Education Innovations
October 23, 2020Last year saw a series of activity In support of personalized learning fresh school designs, and fresh approaches to K-12 instruction policy. Looking ahead, schooling innovators have their job cut out for them in 2018. A number of the work necessitates asking hard questions. Some require admitting that there’s an elephant in the room. And a few requires looking beyond our current talk to where the next waves of invention stand to emerge.
Here are five ways I’m expecting the K-12 schooling invention agenda to move forward in 2018: Unpack just-in time supports. Among the core components of a top quality competency based model is pupils receiving just-in time supports. These same supports appear to be implied when supporters of personalized learning involve tailored learning pathways and experiences which resemble those of high-end tutoring models. However we often lack a clear, systematic means to speak about what these supports are and aren’t.
What does learning science tell us about the best approaches? Wherein cases should these supports result from students looking for help themselves? And once should teachers scaffold them? Put simply, how can we infuse the idea of just-in time affirms having an understanding of exactly what works, for which pupils, wherein the situation? I fear that without getting deep into these educational innovations and starting to categorize them in clean ways, structural inventions to rethink unlock and time customized, competency based progressions will risk falling level. This year I will keep an eye on efforts like TLAs Practices portfolio and Digital Promises Learner Positioning Systems for clearer answers.
Stop debating technology, begin debating constructivism and behaviorism. The simmering edtech debate is beginning to boil over. Commentators are stuck arguing whether technology is bad or good, whether customized learning is synonymous with having robot teachers or high touch teaching, whether technology is under research or offers a high payoff. They risk entrenching different camps in their emotions about the form a tool takes as opposed to its function. This year Ill keep following leaders such as Larry Cuban who’ve become more vocal about it distinction.
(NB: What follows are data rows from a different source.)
-- ==== Sys2Proof/Laws/F_Terrace.lean ====
section
/-!
SUPPORT. Frames of the operations of Machine/Terrace.lean.
-/
namespace Sys2Proof.Machine

set_option linter.unusedTactic false
set_option linter.unreachableTactic false
set_option linter.unusedVariables false

theorem State.arrive_frame (s : State) (k : Nat) (i : Nat) (f : Flight) (d : Nat) : Frame 32768 s (State.arrive s k i f d) := by
  unfold State.arrive
  try dsimp only
  repeat' first
    | with_reducible apply Frame.refl
    | with_reducible assumption
    | apply Eq.refl
    | with_reducible apply State.onTile_step
    | with_reducible apply State.tileCond_step
    | with_reducible apply Frame.foldl
    | with_reducible apply Frame.foldl_fst
    | split
    | with_reducible apply Frame.ite
    | intro _
    | dsimp only
theorem State.arrive_step (w0 : Nat) (a0 : State) (s : State) (k : Nat) (i : Nat) (f : Flight) (d : Nat) (h0 : Frame w0 a0 s) (hw : 32768 &&& w0 = 32768) : Frame w0 a0 (State.arrive s k i f d) :=
  Frame.step _ _ _ _ _ h0 (State.arrive_frame s k i f d) hw

theorem State.moveToken_frame (s : State) (k : Nat) (i : Nat) (out : Nat) (k' : Nat) (i' : Nat) (f : Flight) (tok : Token) (cross : Bool) : Frame 32768 s (State.moveToken s k i out k' i' f tok cross) := by
  unfold State.moveToken
  try dsimp only
  repeat' first
    | with_reducible apply Frame.refl
    | with_reducible assumption
    | apply Eq.refl
    | with_reducible apply State.onTile_step
    | with_reducible apply State.arrive_step
    | with_reducible apply Frame.foldl
    | with_reducible apply Frame.foldl_fst
    | split
    | with_reducible apply Frame.ite
    | intro _
    | dsimp only
theorem State.moveToken_step (w0 : Nat) (a0 : State) (s : State) (k : Nat) (i : Nat) (out : Nat) (k' : Nat) (i' : Nat) (f : Flight) (tok : Token) (cross : Bool) (h0 : Frame w0 a0 s) (hw : 32768 &&& w0 = 32768) : Frame w0 a0 (State.moveToken s k i out k' i' f tok cross) :=
  Frame.step _ _ _ _ _ h0 (State.moveToken_frame s k i out k' i' f tok cross) hw

theorem State.creditBack_frame (s : State) (f : Flight) : Frame 17179869184 s (State.creditBack s f) := by
  unfold State.creditBack
  try dsimp only
  repeat' first
    | with_reducible apply Frame.refl
    | with_reducible assumption
    | apply Eq.refl
    | with_reducible apply Frame.foldl
    | with_reducible apply Frame.foldl_fst
    | split
    | with_reducible apply Frame.ite
    | with_reducible apply Frame.set_sideband
    | intro _
    | dsimp only
theorem State.creditBack_step (w0 : Nat) (a0 : State) (s : State) (f : Flight) (h0 : Frame w0 a0 s) (hw : 17179869184 &&& w0 = 17179869184) : Frame w0 a0 (State.creditBack s f) :=
  Frame.step _ _ _ _ _ h0 (State.creditBack_frame s f) hw

theorem State.gateItem_frame (s : State) (k : Nat) (i : Nat) (f : Flight) (e : SwEntry) : Frame 17215030320 s (State.gateItem s k i f e) := by
  unfold State.gateItem
  try dsimp only
  repeat' first
    | with_reducible apply Frame.refl
    | with_reducible assumption
    | apply Eq.refl
    | with_reducible apply State.creditBack_step
    | with_reducible apply State.onTile_step
    | with_reducible apply State.tileCond_step
    | with_reducible apply State.offer_step
    | (with_reducible refine Frame.of_pair (by with_reducible assumption) (State.offer_step _ _ _ _ _ ?_ ?_))
    | with_reducible apply Frame.foldl
    | with_reducible apply Frame.foldl_fst
    | split
    | with_reducible apply Frame.ite
    | intro _
    | dsimp only
theorem State.gateItem_step (w0 : Nat) (a0 : State) (s : State) (k : Nat) (i : Nat) (f : Flight) (e : SwEntry) (h0 : Frame w0 a0 s) (hw : 17215030320 &&& w0 = 17215030320) : Frame w0 a0 (State.gateItem s k i f e) :=
  Frame.step _ _ _ _ _ h0 (State.gateItem_frame s k i f e) hw

theorem State.noEntry_frame (s : State) (k : Nat) (i : Nat) (f : Flight) : Frame 32768 s (State.noEntry s k i f) := by
  unfold State.noEntry
  try dsimp only
  repeat' first
    | with_reducible apply Frame.refl
    | with_reducible assumption
    | apply Eq.refl
    | with_reducible apply State.onTile_step
    | with_reducible apply State.tileCond_step
    | with_reducible apply Frame.foldl
    | with_reducible apply Frame.foldl_fst
    | split
    | with_reducible apply Frame.ite
    | intro _
    | dsimp only
theorem State.noEntry_step (w0 : Nat) (a0 : State) (s : State) (k : Nat) (i : Nat) (f : Flight) (h0 : Frame w0 a0 s) (hw : 32768 &&& w0 = 32768) : Frame w0 a0 (State.noEntry s k i f) :=
  Frame.step _ _ _ _ _ h0 (State.noEntry_frame s k i f) hw

theorem State.hop_frame (s : State) (k : Nat) (i : Nat) (u : BitVec 560) : Frame 17215292464 s (State.hop s k i u) := by
  unfold State.hop
  try dsimp only
  repeat' first
    | with_reducible apply Frame.refl
    | with_reducible assumption
    | apply Eq.refl
    | with_reducible apply State.noEntry_step
    | with_reducible apply State.onTile_step
    | with_reducible apply State.moveToken_step
    | with_reducible apply State.toKiosk_step
    | with_reducible apply State.creditBack_step
    | with_reducible apply State.tileCond_step
    | with_reducible apply State.gateItem_step
    | with_reducible apply Frame.foldl
    | with_reducible apply Frame.foldl_fst
    | split
    | with_reducible apply Frame.ite
    | intro _
    | dsimp only
theorem State.hop_step (w0 : Nat) (a0 : State) (s : State) (k : Nat) (i : Nat) (u : BitVec 560) (h0 : Frame w0 a0 s) (hw : 17215292464 &&& w0 = 17215292464) : Frame w0 a0 (State.hop s k i u) :=
  Frame.step _ _ _ _ _ h0 (State.hop_frame s k i u) hw

theorem execTokenHop_frame (t : TileLoc) (from_ : Src) (upset : BitVec 560) (s : State) : Completes 17215292464 s (execTokenHop t from_ upset s) := by
  unfold execTokenHop
  try dsimp only
  repeat' first
    | with_reducible apply Completes.intro
    | with_reducible apply Frame.refl
    | with_reducible assumption
    | apply Eq.refl
    | with_reducible apply State.hop_step
    | with_reducible apply Frame.foldl
    | with_reducible apply Frame.foldl_fst
    | split
    | with_reducible apply Frame.ite
    | intro _
    | dsimp only
theorem execTokenHop_after (w0 : Nat) (a0 : State) (t : TileLoc) (from_ : Src) (upset : BitVec 560) (s : State) (h0 : Frame w0 a0 s) (hw : 17215292464 &&& w0 = 17215292464) : Completes w0 a0 (execTokenHop t from_ upset s) :=
  Completes.step _ _ _ _ _ h0 (execTokenHop_frame t from_ upset s) hw

theorem State.enqueue_frame (s : State) (k : Nat) (i : Nat) : Frame 49152 s (State.enqueue s k i) := by
  unfold State.enqueue
  try dsimp only
  repeat' first
    | with_reducible apply Frame.refl
    | with_reducible assumption
    | apply Eq.refl
    | with_reducible apply State.onTile_step
    | with_reducible apply State.queueEntry_step
    | with_reducible apply Frame.foldl
    | with_reducible apply Frame.foldl_fst
    | split
    | with_reducible apply Frame.ite
    | intro _
    | dsimp only
theorem State.enqueue_step (w0 : Nat) (a0 : State) (s : State) (k : Nat) (i : Nat) (h0 : Frame w0 a0 s) (hw : 49152 &&& w0 = 49152) : Frame w0 a0 (State.enqueue s k i) :=
  Frame.step _ _ _ _ _ h0 (State.enqueue_frame s k i) hw

theorem execTokenEnqueue_frame (t : TileLoc) (from_ : Src) (s : State) : Completes 49152 s (execTokenEnqueue t from_ s) := by
  unfold execTokenEnqueue
  try dsimp only
  repeat' first
    | with_reducible apply Completes.intro
    | with_reducible apply Frame.refl
    | with_reducible assumption
    | apply Eq.refl
    | with_reducible apply State.enqueue_step
    | with_reducible apply Frame.foldl
    | with_reducible apply Frame.foldl_fst
    | split
    | with_reducible apply Frame.ite
    | intro _
    | dsimp only
theorem execTokenEnqueue_after (w0 : Nat) (a0 : State) (t : TileLoc) (from_ : Src) (s : State) (h0 : Frame w0 a0 s) (hw : 49152 &&& w0 = 49152) : Completes w0 a0 (execTokenEnqueue t from_ s) :=
  Completes.step _ _ _ _ _ h0 (execTokenEnqueue_frame t from_ s) hw

theorem State.giveCredit_frame (s : State) (k : Nat) (key : Nat) : Frame 557056 s (State.giveCredit s k key) := by
  unfold State.giveCredit
  try dsimp only
  repeat' first
    | with_reducible apply Frame.refl
    | with_reducible assumption
    | apply Eq.refl
    | with_reducible apply State.onPq_step
    | with_reducible apply State.onTile_step
    | with_reducible apply Frame.foldl
    | with_reducible apply Frame.foldl_fst
    | split
    | with_reducible apply Frame.ite
    | intro _
    | dsimp only
theorem State.giveCredit_step (w0 : Nat) (a0 : State) (s : State) (k : Nat) (key : Nat) (h0 : Frame w0 a0 s) (hw : 557056 &&& w0 = 557056) : Frame w0 a0 (State.giveCredit s k key) :=
  Frame.step _ _ _ _ _ h0 (State.giveCredit_frame s k key) hw

theorem execCreditReturn_frame (t : TileLoc) (route : BitVec 10) (s : State) : Completes 17180426240 s (execCreditReturn t route s) := by
  unfold execCreditReturn
  try dsimp only
  repeat' first
    | with_reducible apply Completes.intro
    | with_reducible apply Frame.refl
    | with_reducible assumption
    | apply Eq.refl
    | with_reducible apply State.giveCredit_step
    | with_reducible apply Frame.foldl
    | with_reducible apply Frame.foldl_fst
    | split
    | with_reducible apply Frame.ite
    | with_reducible apply Frame.set_sideband
    | intro _
    | dsimp only
theorem execCreditReturn_after (w0 : Nat) (a0 : State) (t : TileLoc) (route : BitVec 10) (s : State) (h0 : Frame w0 a0 s) (hw : 17180426240 &&& w0 = 17180426240) : Completes w0 a0 (execCreditReturn t route s) :=
  Completes.step _ _ _ _ _ h0 (execCreditReturn_frame t route s) hw

theorem State.onDie_frame (s : State) (d : Nat) (f : Tile → Tile) : Frame 32768 s (State.onDie s d f) := by
  unfold State.onDie
  try dsimp only
  repeat' first
    | with_reducible apply Frame.refl
    | with_reducible assumption
    | apply Eq.refl
    | with_reducible exact fun c => Tab.put_wf _ _ _ _ (State.canonical_tile _ c)
    | with_reducible exact fun c => Tab.mapV_wf _ _ _ (State.canonical_tile _ c)
    | with_reducible exact fun c => Tab.filter_wf _ _ _ (State.canonical_tile _ c)
    | with_reducible apply Frame.foldl
    | with_reducible apply Frame.foldl_fst
    | split
    | with_reducible apply Frame.ite
    | with_reducible apply Frame.set_tiles
    | intro _
    | dsimp only
theorem State.onDie_step (w0 : Nat) (a0 : State) (s : State) (d : Nat) (f : Tile → Tile) (h0 : Frame w0 a0 s) (hw : 32768 &&& w0 = 32768) : Frame w0 a0 (State.onDie s d f) :=
  Frame.step _ _ _ _ _ h0 (State.onDie_frame s d f) hw

theorem State.terSnap_frame (s : State) (d : Nat) : Frame 98304 s (State.terSnap s d) := by
  unfold State.terSnap
  try dsimp only
  repeat' first
    | with_reducible apply Frame.refl
    | with_reducible assumption
    | apply Eq.refl
    | with_reducible apply State.setDie_step
    | with_reducible apply State.onDie_step
    | with_reducible apply Frame.foldl
    | with_reducible apply Frame.foldl_fst
    | split
    | with_reducible apply Frame.ite
    | intro _
    | dsimp only
theorem State.terSnap_step (w0 : Nat) (a0 : State) (s : State) (d : Nat) (h0 : Frame w0 a0 s) (hw : 98304 &&& w0 = 98304) : Frame w0 a0 (State.terSnap s d) :=
  Frame.step _ _ _ _ _ h0 (State.terSnap_frame s d) hw

theorem State.terClear_frame (s : State) (d : Nat) : Frame 98304 s (State.terClear s d) := by
  unfold State.terClear
  try dsimp only
  repeat' first
    | with_reducible apply Frame.refl
    | with_reducible assumption
    | apply Eq.refl
    | with_reducible apply State.setDie_step
    | with_reducible apply State.onDie_step
    | with_reducible apply Frame.foldl
    | with_reducible apply Frame.foldl_fst
    | split
    | with_reducible apply Frame.ite
    | intro _
    | dsimp only
theorem State.terClear_step (w0 : Nat) (a0 : State) (s : State) (d : Nat) (h0 : Frame w0 a0 s) (hw : 98304 &&& w0 = 98304) : Frame w0 a0 (State.terClear s d) :=
  Frame.step _ _ _ _ _ h0 (State.terClear_frame s d) hw

theorem execTerCtrlSnap_frame (d : Die) (s : State) : Completes 98304 s (execTerCtrlSnap d s) := by
  unfold execTerCtrlSnap
  try dsimp only
  repeat' first
    | with_reducible apply Completes.intro
    | with_reducible apply Frame.refl
    | with_reducible assumption
    | apply Eq.refl
    | with_reducible apply State.terSnap_step
    | with_reducible apply Frame.foldl
    | with_reducible apply Frame.foldl_fst
    | split
    | with_reducible apply Frame.ite
    | intro _
    | dsimp only
theorem execTerCtrlSnap_after (w0 : Nat) (a0 : State) (d : Die) (s : State) (h0 : Frame w0 a0 s) (hw : 98304 &&& w0 = 98304) : Completes w0 a0 (execTerCtrlSnap d s) :=
  Completes.step _ _ _ _ _ h0 (execTerCtrlSnap_frame d s) hw

theorem execTerCtrlClear_frame (d : Die) (s : State) : Completes 98304 s (execTerCtrlClear d s) := by
  unfold execTerCtrlClear
  try dsimp only
  repeat' first
    | with_reducible apply Completes.intro
    | with_reducible apply Frame.refl
    | with_reducible assumption
    | apply Eq.refl
    | with_reducible apply State.terClear_step
    | with_reducible apply Frame.foldl
    | with_reducible apply Frame.foldl_fst
    | split
    | with_reducible apply Frame.ite
    | intro _
    | dsimp only
theorem execTerCtrlClear_after (w0 : Nat) (a0 : State) (d : Die) (s : State) (h0 : Frame w0 a0 s) (hw : 98304 &&& w0 = 98304) : Completes w0 a0 (execTerCtrlClear d s) :=
  Completes.step _ _ _ _ _ h0 (execTerCtrlClear_frame d s) hw

end Sys2Proof.Machine
end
Revisit accountability. And after that revisit it again. Unpacking those pedagogical tensions will unavoidably require a hard look at current liability regimes and the sorts of educational versions which high stakes testing tends to encourage.
Where does the accountability conversation stand today? State ESSA plans are turned in, which theoretically makes 2018 the time to concentrate on implementation. But if the system stands to become more student centered, finalized ESSA plans mark the beginning, not the end, of R&D efforts in accountability and assessment. Where can we look to move which talk forward? This year, the federal Innovative Assessment Pilot provides one obvious starting point for this talk to evolve. These new approaches might just offer the opportunity to truly reinvent governance and accountability from the ground up. Start speaking about student networks. Well probably be hearing a lot about networks the coming year.